To do -> Filter the records below for the word "whose". Keep each line that has it.

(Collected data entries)
--- START ---

-- ==== Sys2Proof/Certificates/Slice0/Obligations.lean ====
section
/-! DEFINITION. The statements for the provers, from the numbered rules of spec/. The functions under `Claims` write the
spec's formulas a second time, with Lean's own operators, so that a statement does not repeat the model's definitions. -/

namespace Sys2Proof.Claims

/-- The xoshiro128 transition without in-place updates (43_kernels.md R141). -/
def nextX128 (S : Machine.X128) : Machine.X128 :=
  { s0 := S.s0 ^^^ S.s1 ^^^ S.s3
    s1 := S.s0 ^^^ S.s1 ^^^ S.s2
    s2 := S.s0 ^^^ S.s2 ^^^ (S.s1 <<< 9)
    s3 := (S.s1 ^^^ S.s3).rotateLeft 11 }

/-- The xoroshiro128 transition without in-place updates (43_kernels.md R144). -/
def nextXR128 (S : Machine.XR128) : Machine.XR128 :=
  { s0 := S.s0.rotateLeft 24 ^^^ (S.s0 ^^^ S.s1) ^^^ ((S.s0 ^^^ S.s1) <<< 16)
    s1 := (S.s0 ^^^ S.s1).rotateLeft 37 }

/-- StarStar: ×5, rotate left by 7, ×9 (42_scramblers.md R120). -/
def starStar {w : Nat} (x : BitVec w) : BitVec w := (x * BitVec.ofNat w 5).rotateLeft 7 * BitVec.ofNat w 9

/-- The output of X128SS or X128P (42_scramblers.md R121, R123). -/
def outX128 (v : Variant) (S : Machine.X128) : Word := if v = .X128P then S.s0 + S.s3 else starStar S.s0

/-- The output of XR128SS or XR128P (42_scramblers.md R122, R124). -/
def outXR128 (v : Variant) (S : Machine.XR128) : Word64 := if v = .XR128P then S.s0 + S.s1 else starStar S.s0

/-- SplitMix64's output for the advanced counter t (41_splitmix64.md R100, R101). -/
def splitMix (t : Word64) : Word64 :=
  let a := (t ^^^ (t >>> 30)) * 0xbf58476d1ce4e5b9#64
  let b := (a ^^^ (a >>> 27)) * 0x94d049bb133111eb#64
  b ^^^ (b >>> 31)

/-- SplitMix64's increment (41_splitmix64.md R100). -/
def gamma : Word64 := 0x9e3779b97f4a7c15#64

/-- The lower half of a 64-bit value. -/
def lowHalf (v : Word64) : Word := BitVec.ofNat 32 v.toNat

/-- The upper half of a 64-bit value. -/
def highHalf (v : Word64) : Word := BitVec.ofNat 32 (v.toNat / 2 ^ 32)

/-- hi · 2^32 + lo (00_scope.md R9). -/
def join (hi lo : Word) : Word64 := BitVec.ofNat 64 (hi.toNat * 2 ^ 32 + lo.toNat)

/-- The variants with the scalar xoshiro128 kernel. -/
abbrev isX128 (v : Variant) : Prop := v = .X128SS ∨ v = .X128P

/-- The variants with the xoroshiro128 kernel. -/
abbrev isXR128 (v : Variant) : Prop := v = .XR128SS ∨ v = .XR128P

/-- P_in by the number of the operation code (30_encoding.md R75). -/
def beatsIn (v : Variant) (cw : Word) : Nat :=
  if cw.toNat % 256 = 1 then (if v = .SM64 then 2 else 4) else if cw.toNat % 256 = 2 then 2 else 0

/-- A command word is illegal (60_exceptions.md R243). -/
abbrev illegal (cw : Word) : Prop :=
  cw.toNat % 256 = 0 ∨ 10 ≤ cw.toNat % 256 ∨ (cw.toNat % 256 ≠ 5 ∧ cw.toNat / 256 ≠ 0)

/-- The commands that 60_exceptions.md R244 lists as unsupported, by instance and operation code number. -/
abbrev unsupported (b : Build) (opc : Nat) : Prop :=
  (b.variant = .SM64 ∧ opc = 6) ∨
  (b.variant = .X128SS_V ∧ (opc = 2 ∨ opc = 4 ∨ opc = 5 ∨ opc = 6)) ∨
  (b.variant = .X128SS_V ∧ b.hasLaneBlend = false ∧ opc ≠ 8 ∧ opc ≠ 9)

/-- The commands that read S, by operation code number (44_engine_commands.md R162). -/
abbrev readsState (opc : Nat) : Prop := opc = 3 ∨ opc = 4 ∨ opc = 5 ∨ opc = 6 ∨ opc = 7

/-- The commands that need a seed (44_engine_commands.md R162). -/
def needsASeed (i : Instr) : Prop :=
  i = .nextU32 ∨ i = .nextU64 ∨ (∃ len, i = .fill len) ∨ i = .jump ∨ i = .stateRead

/-- The commands that write S (10_state.md R21). -/
def writesState (i : Instr) : Prop :=
  (∃ beats, i = .seed beats) ∨ (∃ v, i = .seedU64 v) ∨ i = .nextU32 ∨ i = .nextU64 ∨ (∃ len, i = .fill len) ∨ i = .jump

/-- The number of out-beats of a command that ends with OK (30_encoding.md R78). -/
def beatsOut (v : Variant) : Instr → Nat
  | .seed _ | .seedU64 _ | .jump => 0
  | .nextU32 | .readStatus | .readCap => 1
  | .nextU64 => 2
  | .fill len => (len.toNat + 3) / 4
  | .stateRead => if v = .SM64 then 2 else 4

/-- The LIFE after a command from the LIFE before it and the response (10_state.md R24). -/
def lifeAfter (life : Machine.Life) (i : Instr) : Machine.Resp → Machine.Life
  | .error .ZERO_SEED => .UNSEEDED
  | .error _ => life
  | .OK =>
    match i with
    | .seed _ | .seedU64 _ => .SEEDED
    | .nextU32 | .nextU64 | .jump => .ADVANCING
    | .fill len => if len = 0#24 then life else .ADVANCING
    | .stateRead | .readStatus | .readCap => life

/-- p(M)·S for the xoshiro128 kernel M and the polynomial whose bit j is the coefficient of x^j (45_jump.md R202, R204). -/
def polyX128 (p : BitVec 128) (S : Machine.X128) : Machine.X128 :=
  (List.range 128).foldl (fun A j => if p.getLsbD j then A.xor (nextX128^[j] S) else A) ⟨0, 0, 0, 0⟩

/-- p(M)·S for the xoroshiro128 kernel M (45_jump.md R202, R204). -/
def polyXR128 (p : BitVec 128) (S : Machine.XR128) : Machine.XR128 :=
  (List.range 128).foldl (fun A j => if p.getLsbD j then A.xor (nextXR128^[j] S) else A) ⟨0, 0⟩

/-- The constants of 10_state.md R28: variant, HAS_LANE_BLEND, CAP (only X128SS_V reads HAS_LANE_BLEND, 00_scope.md R7). -/
def capTable : List (Variant × Bool × Word) :=
  [(.SM64, false, 0x00008111#32), (.SM64, true, 0x00008111#32),
   (.X128SS, false, 0x00010422#32), (.X128SS, true, 0x00010422#32),
   (.X128P, false, 0x00010423#32), (.X128P, true, 0x00010423#32),
   (.XR128SS, false, 0x00010234#32), (.XR128SS, true, 0x00010234#32),
   (.XR128P, false, 0x00010235#32), (.XR128P, true, 0x00010235#32),
   (.X128SS_V, false, 0x00010446#32), (.X128SS_V, true, 0x000104C6#32)]

/-- Two states of an XCORE are alike for a command stream: their current instances have the same build, S, LIFE, ZSF and
the same response words on the port. -/
def sameStream (x y : Machine.Instance) : Prop :=
  x.build = y.build ∧ x.S = y.S ∧ x.LIFE = y.LIFE ∧ x.ZSF = y.ZSF ∧ x.tx = y.tx

end Sys2Proof.Claims

open Sys2Proof Sys2Proof.Machine Sys2Proof.Claims

/-! ### Reset and the legal states -/

/-- The reset values of S, LIFE, ZSF and STATUS (10_state.md R35), with CAP the constant of R28. Two clauses are the model's:
`State.reset` is the configuration `Config.builds` (DESIGN CHOICE, assumption log 1), and both directions of the port are empty
(assumption log 5, from 70_reset_and_hazards.md R271 "After reset the port expects a command word"). -/
def Obligations.ResetValuesOfEveryInstance : Prop :=
  State.reset = State.resetOf Config.builds ∧
  ∀ builds : List Build,
    (State.resetOf builds).engines.length = builds.length ∧
    ∀ (e : Nat) (b : Build), builds[e]? = some b →
      ∃ x : Instance, (State.resetOf builds).engines[e]? = some x ∧ x.build = b ∧ x.S = .bot ∧ x.LIFE = .UNSEEDED ∧
        x.ZSF = false ∧ statusWord x.LIFE x.ZSF = 0#32 ∧ (b.variant, b.hasLaneBlend, capWord x.build) ∈ capTable ∧
        x.rx = [] ∧ x.tx = []

/-- 70_reset_and_hazards.md R270, R271: a reset that is asserted takes every instance to its reset values, whatever
transaction its port holds, and sends nothing; the build parameters stay. (That a reset comes before a transaction that is
ready is the model's choice, assumption log 7.) -/
def Obligations.ResetInputAbandonsTransactions : Prop :=
  ∀ (s : State) (rest : List HostInput), s.inputs = .reset :: rest →
    ∃ t : State, step s = .next t ∧ t.inputs = rest ∧ t.engines.length = s.engines.length ∧
      ∀ (e : Nat) (x : Instance), s.engines[e]? = some x →
        t.engines[e]? =
          some { build := x.build, S := .bot, LIFE := .UNSEEDED, ZSF := false, rx := [], tx := [] }

/-- The invariant of legal states (10_state.md R21, R25, R32, R35; 46_simd.md R222) holds at reset in every configuration
with at least one instance. -/
def Obligations.LegalStateAtReset : Prop :=
  ∀ builds : List Build, builds ≠ [] → (State.resetOf builds).Inv

/-- Every step from a legal state that goes on leads to a legal state (10_state.md R21, R25, R32, R35; 46_simd.md R222). -/
def Obligations.StepKeepsLegalState : Prop :=
  ∀ s t : State, s.Inv → step s = .next t → t.Inv

/-- 10_state.md R32, of every run from reset with whatever the host sends: a seeded xoroshiro128 instance never holds ⊥ or
the all-zero state. -/
def Obligations.XoroshiroStateNeverZeroInAnyRun : Prop :=
  ∀ (builds : List Build) (inputs : List HostInput) (k : Nat) (t : State),
    Host.Core.run core k { State.resetOf builds with inputs := inputs } = .next t →
    ∀ x ∈ t.engines, isXR128 x.build.variant → x.LIFE ≠ .UNSEEDED →
      ∃ S : XR128, x.S = .xr128 S ∧ S ≠ ⟨0, 0⟩

/-! ### Encoding -/

/-- Decoding an encoded well-formed command gives it back, whatever words follow it on the port (30_encoding.md R70-R76). -/
def Obligations.DecodeOfEncode : Prop :=
  ∀ (v : Variant) (i : Instr) (rest : List Word), i.wellFormed v = true → decode v (encode i ++ rest) = .cmd i rest

/-- The words the decoder accepts are the encoding of the well-formed command it answers (30_encoding.md R70-R76). -/
def Obligations.EncodeOfDecode : Prop :=
  ∀ (v : Variant) (ws rest : List Word) (i : Instr), decode v ws = .cmd i rest →
    i.wellFormed v = true ∧ ws = encode i ++ rest

/-- 30_encoding.md R82: the reference command words. -/
def Obligations.ReferenceCommandWords : Prop :=
  decode .X128SS [0x00000001#32, 1#32, 2#32, 3#32, 4#32] = .cmd (.seed [1#32, 2#32, 3#32, 4#32]) [] ∧
  decode .SM64 [0x00000002#32, 0xa0a048bd#32, 0x14821d7f#32] = .cmd (.seedU64 1477776061723855037#64) [] ∧
  decode .X128P [0x00000003#32] = .cmd .nextU32 [] ∧
  decode .XR128P [0x00000004#32] = .cmd .nextU64 [] ∧
  decode .XR128SS [0x00000005#32] = .cmd (.fill 0#24) [] ∧
  decode .XR128SS [0x00000705#32] = .cmd (.fill 7#24) [] ∧
  decode .XR128SS [0xFFFFFF05#32] = .cmd (.fill 16777215#24) [] ∧
  decode .X128SS [0x00000006#32] = .cmd .jump [] ∧
  decode .X128SS_V [0x00000007#32] = .cmd .stateRead [] ∧
  decode .SM64 [0x00000008#32] = .cmd .readStatus [] ∧
  decode .X128SS_V [0x00000009#32] = .cmd .readCap [] ∧
  decode .X128SS [0x00000103#32] = .reject (.reservedBits 3#8 1#24) [] ∧
  decode .X128SS [0x00000000#32] = .reject (.reservedOpcode 0#8) []

/-- 30_encoding.md R72: a command word is read as a command exactly when it matches that command's row of the opcode table
under the row's mask, whatever in-beats follow. -/
def Obligations.DecoderFollowsOpcodeTable : Prop :=
  ∀ (cw : Word) (beats : List Word) (o : Opcode),
    (∃ i : Instr, decodeCommand cw beats = .ok i ∧ i.opcode = o) ↔
      ∃ pattern mask : Word,
        (o, pattern, mask) ∈
          [(Opcode.SEED, 0x00000001#32, 0xFFFFFFFF#32), (Opcode.SEED_U64, 0x00000002#32, 0xFFFFFFFF#32),
           (Opcode.NEXT_U32, 0x00000003#32, 0xFFFFFFFF#32), (Opcode.NEXT_U64, 0x00000004#32, 0xFFFFFFFF#32),
           (Opcode.FILL, 0x00000005#32, 0x000000FF#32), (Opcode.JUMP, 0x00000006#32, 0xFFFFFFFF#32),
           (Opcode.STATE_READ, 0x00000007#32, 0xFFFFFFFF#32), (Opcode.READ_STATUS, 0x00000008#32, 0xFFFFFFFF#32),
           (Opcode.READ_CAP, 0x00000009#32, 0xFFFFFFFF#32)] ∧
        cw &&& mask = pattern

/-! ### One step -/

/-- When a well-formed command stands at the head of the port of the first ready instance, its previous response taken and
no reset asserted, the step is exec of that command on that instance, whose port is left with the words after it
(30_encoding.md R70, 20_memory.md R57). That the first ready instance is served, and becomes `cur`, is the model's choice
(assumption log 4). -/
def Obligations.StepRunsTheDecodedCommand : Prop :=
  ∀ (s : State) (e : Nat) (x : Instance) (i : Instr) (rest : List Word),
    s.inputs.head? ≠ some .reset → s.engines[e]? = some x → x.tx = [] →
    i.wellFormed x.build.variant = true → x.rx = encode i ++ rest →
    (∀ (j : Nat) (y : Instance), j < e → s.engines[j]? = some y → y.ready = false) →
    step s = exec i { s with cur := e, engines := s.engines.set e { x with rx := rest } }

/-- 60_exceptions.md R243 and 30_encoding.md R74: a reserved operation code, or CW[31:8] ≠ 0 with one other than FILL, is
answered ERR_ILLEGAL; its in-beats (none for a reserved operation code, P_in else) are taken and no state of the instance
changes. (That the first ready instance is served, and becomes `cur`, is the model's choice, assumption log 4.) -/
def Obligations.IllegalCommandWordAnswered : Prop :=
  ∀ (s : State) (e : Nat) (x : Instance) (cw : Word) (ws : List Word),
    s.inputs.head? ≠ some .reset → s.engines[e]? = some x → x.tx = [] → x.rx = cw :: ws →
    (∀ (j : Nat) (y : Instance), j < e → s.engines[j]? = some y → y.ready = false) →
    illegal cw → beatsIn x.build.variant cw ≤ ws.length →
    step s = .next { s with
      cur := e
      engines := s.engines.set e { x with rx := ws.drop (beatsIn x.build.variant cw), tx := [0x00000003#32] } }

/-- 60_exceptions.md R247 and 44_engine_commands.md R160: the response of a whole transaction is the first error that applies
in the order ILLEGAL, UNSUPPORTED, UNSEEDED, ZERO_SEED, and OK if none does. (That the first ready instance is served is the
model's choice, assumption log 4.) -/
def Obligations.ResponseCodePriority : Prop :=
  ∀ (s : State) (e : Nat) (x : Instance) (cw : Word) (ws : List Word),
    s.inputs.head? ≠ some .reset → s.engines[e]? = some x → x.Inv → x.tx = [] → x.rx = cw :: ws →
    (∀ (j : Nat) (y : Instance), j < e → s.engines[j]? = some y → y.ready = false) →
    beatsIn x.build.variant cw ≤ ws.length →
    ∃ (t : State) (y : Instance) (rw : Word) (outs : List Word),
      step s = .next t ∧ t.engines[e]? = some y ∧ y.tx = rw :: outs ∧
      (illegal cw → rw = 0x00000003#32) ∧
      (¬ illegal cw → unsupported x.build (cw.toNat % 256) → rw = 0x00000004#32) ∧
      (¬ illegal cw → ¬ unsupported x.build (cw.toNat % 256) →
        readsState (cw.toNat % 256) ∧ x.LIFE = .UNSEEDED → rw = 0x00000002#32) ∧
      (¬ illegal cw → ¬ unsupported x.build (cw.toNat % 256) →
        ¬ (readsState (cw.toNat % 256) ∧ x.LIFE = .UNSEEDED) →
        (isXR128 x.build.variant ∧ cw.toNat % 256 = 1 ∧ ws.take 4 = [0#32, 0#32, 0#32, 0#32] → rw = 0x00000001#32) ∧
        (¬ (isXR128 x.build.variant ∧ cw.toNat % 256 = 1 ∧ ws.take 4 = [0#32, 0#32, 0#32, 0#32]) → rw = 0x00000000#32))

--- END ---

Response area ->
/-- p(M)·S for the xoshiro128 kernel M and the polynomial whose bit j is the coefficient of x^j (45_jump.md R202, R204). -/
no reset asserted, the step is exec of that command on that instance, whose port is left with the words after it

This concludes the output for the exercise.